In Österreich zeigen die traditionellen, preisbereinigten öffentlichen Investitionen zwischen 2010 und 2016 einen Rückgang von 1,6% an. Die auf Basis des europäischen Fiskalpaktes im österreichischen Recht verankerte Schuldenbremse zieht auch hierzulande eine übermäßig restriktive Budgetpolitik nach sich, die wichtige investive Ausgaben des Staates verhindert oder zumindest erschwert: Obwohl in Österreich ebenso wie in anderen europäischen Ländern dringende Handlungserfordernisse im Bereich der öffentlichen Infrastruktur bestehen – etwa betreffend den Ausbau von Schulen, Krankenhäusern, Kindergärten und anderen Betreuungseinrichtungen sowie höherer Energieeffizienz –, wird die Wirtschaftspolitik auf die Erreichung von budgetpolitischen Zielen verengt. Selbst im Angesicht des drängenden Problems der Massenarbeitslosigkeit dominiert in der Wirtschaftspolitik weitgehend das Mantra der „schwarzen Null“ der öffentlichen Haushalte.

Die markante Reduktion der öffentlichen Investitionen hat in den letzten Jahren die Wirtschaftskrise in der Eurozone verschärft und prolongiert. Das liegt daran, dass staatliche Ausgabenkürzungen die gesamtwirtschaftliche Nachfrage (und damit die Produktion) nach unten drücken – zum einen direkt durch das Sinken der gesamtwirtschaftlichen Ausgaben; zum anderen durch negative indirekte Effekte, weil bei geringerer Nachfrage auch die privaten Unternehmen weniger investieren. Mehrere aktuelle ökonomische Studien von renommierten MakroökonomInnen verweisen darauf, dass eine Reduktion der öffentlichen Investitionen um 1% des BIP zu einem Rückgang des BIP von mehr als einem 1% führt; und auch der Internationale Währungsfonds musste die hohen negativen Wachstumseffekte der Sparpolitik im Herbst 2014 eingestehen.
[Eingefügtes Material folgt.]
-- ==== Sys2Proof/Machine/NetPort.lean ====
section
/-! DEFINITION. A core's network port: windows (R203), the reserved area (R114), page rules (R204, R258), reads, writes, reduce writes
and atomics that arrive (R202, R217 to R221), and registers reached by packets (R2). -/

namespace Sys2Proof.Machine

open Sys2Proof

/-! ## Requests -/

/-- The byte count of a READ (Table 10.2). -/
def readCount (p : Packet) : Nat := leNat (p.data.take 2)

/-- A strided or transposed read (R202; layout log 8): element size, wrap, first byte of the element or block, stride, count of bytes, and
the offset of the first byte within its wrap. -/
structure Gather where
  esize : Nat
  wrap : Nat
  first : Nat
  stride : Nat
  count : Nat
  start : Nat

def gatherOf (p : Packet) : Gather :=
  let f (i n : Nat) : Nat := leNat ((p.data.drop i).take n)
  { esize := f 0 1, wrap := f 1 1, first := f 2 2, stride := f 4 4, count := f 8 2, start := f 12 4 }

/-- The source offset of byte b of a row, from its start (R234). -/
def Gather.delta (g : Gather) (transposed : Bool) (b : Nat) : Nat :=
  let e := b / g.esize
  if transposed then e % 8 * g.stride + e / 8 * g.esize + b % g.esize else e * g.stride + b % g.esize

/-- The offsets of a gather's bytes, its address lying at offset `base`: each at its own wrapped place (R234, R235). -/
def Gather.offsets (g : Gather) (transposed : Bool) (base : Nat) : List Nat :=
  (List.range g.count).map fun i =>
    let d : Int := (g.delta transposed (g.first + i) : Int) - g.delta transposed g.first
    if g.wrap = 0 then (base + d).toNat else (base - g.start + (g.start + d) % (2 ^ g.wrap : Nat)).toNat

/-- The offsets, in order of delivery, of the bytes that a read names, its address lying at offset `base`. -/
def readOffsets (p : Packet) (base : Nat) : List Nat :=
  if p.h.kind = kReadStrided ∨ p.h.kind = kReadTransposed then (gatherOf p).offsets (decide (p.h.kind = kReadTransposed)) base
  else (List.range (readCount p)).map (base + ·)

/-- The bytes of an atomic's operand: its function (Table 10.2; layout log 8). -/
def amoOf (p : Packet) : Option AmoFn := amoOfCode (leNat (p.data.take 1))

/-- The bytes that an access touches, its address lying at offset `base`: the lowest and how many up to the highest. -/
def spanOf (p : Packet) (base : Nat) : Nat × Nat :=
  if p.h.kind = kReadStrided ∨ p.h.kind = kReadTransposed then
    let os := readOffsets p base
    let lo := os.foldl min (os.headD base)
    (lo, os.foldl (fun a o => max a (o + 1)) lo - lo)
  else if p.h.kind = kRead then (base, readCount p)
  else if p.h.kind = kAtomic then (base, match amoOf p with | some f => f.size | none => 8)
  else (base, p.data.length)

def isReadKind (p : Packet) : Bool := decide (p.h.kind = kRead ∨ p.h.kind = kReadStrided ∨ p.h.kind = kReadTransposed)
def isRedKind (p : Packet) : Bool := decide (p.h.kind = kRedF32 ∨ p.h.kind = kRedBf16)

/-! ## Windows (R203) -/

/-- Whether a window admits traffic: enabled, within the scratchpad, its region and its side. -/
def winAdmits (w : Window) (link : Bool) (region : BitVec 6) : Bool :=
  bitOf w.src 31 && decide (w.len.toNat ≠ 0 ∧ w.off.toNat + w.len.toNat ≤ scratchSize)
    && (if link then bitOf w.src 24 else bitOf w.src 23) && decide (fieldOf w.src 20 16 = region.toNat)

/-- Whether a window grants the kind of an access. -/
def winGrants (w : Window) (p : Packet) : Bool :=
  if isReadKind p then bitOf w.src 25
  else if isRedKind p then bitOf w.src 27
  else if p.h.kind = kAtomic then bitOf w.src 25 && bitOf w.src 26
  else bitOf w.src 26

def winCovers (w : Window) (off len : Nat) : Bool := decide (w.off.toNat ≤ off ∧ off + len ≤ w.off.toNat + w.len.toNat)

/-- Whether a packet is link traffic: its source is an L node (R323). -/
def fromLink (p : Packet) : Bool := decide (nodeKind p.h.snode.toNat = .link)
def fromPegbox (p : Packet) : Bool := decide (p.h.snode.toNat = pegboxNode)

/-- R203: the refusal of an access to scratchpad bytes, if any. The core's own Plectrum and Pegbox are exempt from the windows; only
Pegbox reaches the reserved area. -/
def windowRefusal (c : Core) (n : Nat) (p : Packet) (off len : Nat) : Option (BitVec 3) :=
  if fromPegbox p then none
  else if off + len > 0x1FE000 then some refWindow
  else if p.h.snode.toNat = n then none
  else if (List.range 8).any fun k =>
      winAdmits (winOf c k) (fromLink p) p.h.region && winGrants (winOf c k) p && winCovers (winOf c k) off len then none
  else some refWindow

/-! ## Accesses to the scratchpad -/

/-- A reduce write adds its elements in ascending order (R220, R221). -/
def reduceInto (bf : Bool) (m : CoreMem) : Nat → Nat → List Byte → CoreMem
  | 0, _, _ => m
  | fuel + 1, off, bs =>
    let u := if bf then 2 else 4
    if bs.isEmpty then m
    else
      let old := leNat (m.readScratch off u)
      let new := faddBits (if bf then 1 else 0) old (leNat (bs.take u))
      reduceInto bf (m.writeScratch off (leBytes u new)) fuel (off + u) (bs.drop u)

/-- An admitted access to the scratchpad (R217 to R221, R423). -/
def scratchAccess (n : Nat) (p : Packet) (off : Nat) (s : State) : State :=
  let c := s.core n
  let len := (spanOf p off).2
  if isReadKind p then
    match (readOffsets p off).find? fun o => poisonedAt 8 c.mem.poison o 1 with
    | some o => (s.coreEcc n 1 o).send (poisonedOf n p 1)
    | none => s.send (dataOf n p ((readOffsets p off).map fun o => mapGet 0 c.mem.scratch o))
  else if p.h.kind = kAtomic then
    match amoOf p with
    | none => refuse n p refUnmapped s
    | some f =>
      if poisonedAt 8 c.mem.poison off len then (s.coreEcc n 1 off).send (poisonedOf n p 1)
      else
        let old := leNat (c.mem.readScratch off f.size)
        let new := amoResult f old (leNat ((p.data.drop 1).take f.size)) (leNat ((p.data.drop 9).take f.size))
        (s.modCore n fun c => c.modMem (·.writeScratch off (leBytes f.size new))).send (dataOf n p (padTo 16 (leBytes f.size old)))
  else if isRedKind p then
    let s1 := if poisonedAt 8 c.mem.poison off len then s.coreEcc n 1 off else s
    (s1.modCore n fun c => c.modMem fun m => reduceInto (decide (p.h.kind = kRedBf16)) m p.data.length off p.data).send (ackOf n p)
  else (s.modCore n fun c => c.modMem (·.writeScratch off p.data)).send (ackOf n p)

/-! ## Accesses to the node block -/

/-- Words of registers: a byte or half-word access reads zero and has no effect (R2). -/
def pageWords (off len : Nat) : List Nat := if off % 4 = 0 then (List.range (len / 4)).map fun i => off + 4 * i else []

/-- Who an arriving register access comes from. -/
def packetWho (p : Packet) : Accessor :=
  if fromPegbox p then .pb 2 else if p.h.snode.toNat = securityNode then .security else .core (Fin.ofNat 960 p.h.snode.toNat)

/-- An access to the control page or the Plectrum page. -/
def pageAccess (n : Nat) (p : Packet) (off : Nat) (s : State) : State :=
  if p.h.kind = kRdb then s.send (dataOf n p (padTo 16 (leBytes 4 (corePageRead s n off).toNat)))
  else if p.h.kind = kRead then
    let bs := (pageWords off (readCount p)).flatMap fun o => leBytes 4 (corePageRead s n o).toNat
    s.send (dataOf n p (padTo (readCount p) bs))
  else if p.h.kind = kWrite then
    let f (i : Nat) (s : State) : State := corePageWrite (packetWho p) n (off + 4 * i) (wordAt p.data i) s
    (foldState f (List.range (pageWords off p.data.length).length) s).send (ackOf n p)
  else refuse n p refUnmapped s

/-- An access to instruction memory: reads and plain writes (R72, R73), which no thread need see before its ifence; a reduce write or an atomic has no target there. -/
def imemAccess (n : Nat) (p : Packet) (off : Nat) (s : State) : State :=
  let c := s.core n
  if p.h.kind = kRead then
    if poisonedAt 8 c.mem.imemPoison off (readCount p) then (s.coreEcc n 0 off).send (poisonedOf n p 0)
    else s.send (dataOf n p (readBytes c.mem.imem off (readCount p)))
  else if p.h.kind = kWrite ∧ off + p.data.length ≤ 0x20000 then
    (s.modCore n fun c => c.dmaImem off p.data).send (ackOf n p)
  else refuse n p refUnmapped s

/-- An access to a core's node block. Fret and channel pages admit the core's own region alone (R204, R258), instruction memory and
registers that and Pegbox (log 25). -/
def blockAccess (n : Nat) (p : Packet) (off : Nat) (s : State) : State :=
  let own := ownRegion s n p
  let frets := decide (0x22000 ≤ off ∧ off < 0x220C0)
  let chans := decide (0x23000 ≤ off ∧ off < 0x23100)
  if off < 0x22000 ∨ frets ∨ chans then
    if ! own && (frets || chans || ! fromPegbox p) then refuse n p refWindow s
    else if frets || chans then refuse n p refUnmapped s
    else if off < 0x20000 then imemAccess n p off s
    else pageAccess n p off s
  else refuse n p refUnmapped s

/-- A packet at a core's network port (R203 to R205). -/
def corePort (n : Nat) (p : Packet) (s : State) : State :=
  match portRefusal s n p with
  | some k => refuse n p k s
  | none => match placeOfAddr p.h.addr with
    | .scratch m off =>
      let (lo, len) := spanOf p off
      if m ≠ n ∨ p.h.kind = kRdb ∨ lo + len > scratchSize then refuse n p refUnmapped s
      else match windowRefusal (s.core n) n p lo len with
        | some k => refuse n p k s
        | none => scratchAccess n p off s
    | .block m off => if m = n then blockAccess n p off s else refuse n p refUnmapped s
    | _ => refuse n p refUnmapped s

/-- Whether a packet comes from the core itself. -/
def fromSelf (n : Nat) (p : Packet) : Bool := decide (p.h.snode.toNat = n)

/-- The request that the port serves next: the oldest of the core itself or of the others, in turn where both wait (R200). -/
def nextRequest (n : Nat) (s : State) : Option (Packet × State) :=
  let own := takeRx n (fun p => ! isAnswer p && fromSelf n p) s
  let other := takeRx n (fun p => ! isAnswer p && ! fromSelf n p) s
  if (s.core n).portOwn then other.orElse fun _ => own else own.orElse fun _ => other

/-- NETWORK_PORT_ACCESS at a core. -/
def corePortAccess (n : Nat) (s : State) : State :=
  match nextRequest n s with
  | none => s
  | some (p, s1) => settle n (corePort n p (s1.modCore n fun c => { c with portOwn := fromSelf n p }))

end Sys2Proof.Machine
end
Zehn ökonomische Argumente für mehr öffentliche Investitionen

Im Folgenden werden in Kurzform zehn besonders wichtige ökonomische Argumente dargelegt, die für eine koordinierte Ausweitung der öffentlichen Investitionen in Österreich sowie in anderen Teilen Europas ins Treffen geführt werden können:

  1. Öffentliche Investitionen kurbeln kurzfristig Produktion und Beschäftigung an. Dies wäre wirtschaftspolitisch von größter Bedeutung, weil die Massenarbeitlosigkeit weiterhin das drängendste Problem darstellt.
  2. In der aktuellen makroökonomischen Situation, gekennzeichnet durch anhaltend unzureichende Nachfrage, führen die „Selbstheilungskräfte“ der Märkte nicht zurück zu Vollbeschäftigung; vielmehr muss der Staat durch expansive Budgetpolitik die Wirtschaft ankurbeln.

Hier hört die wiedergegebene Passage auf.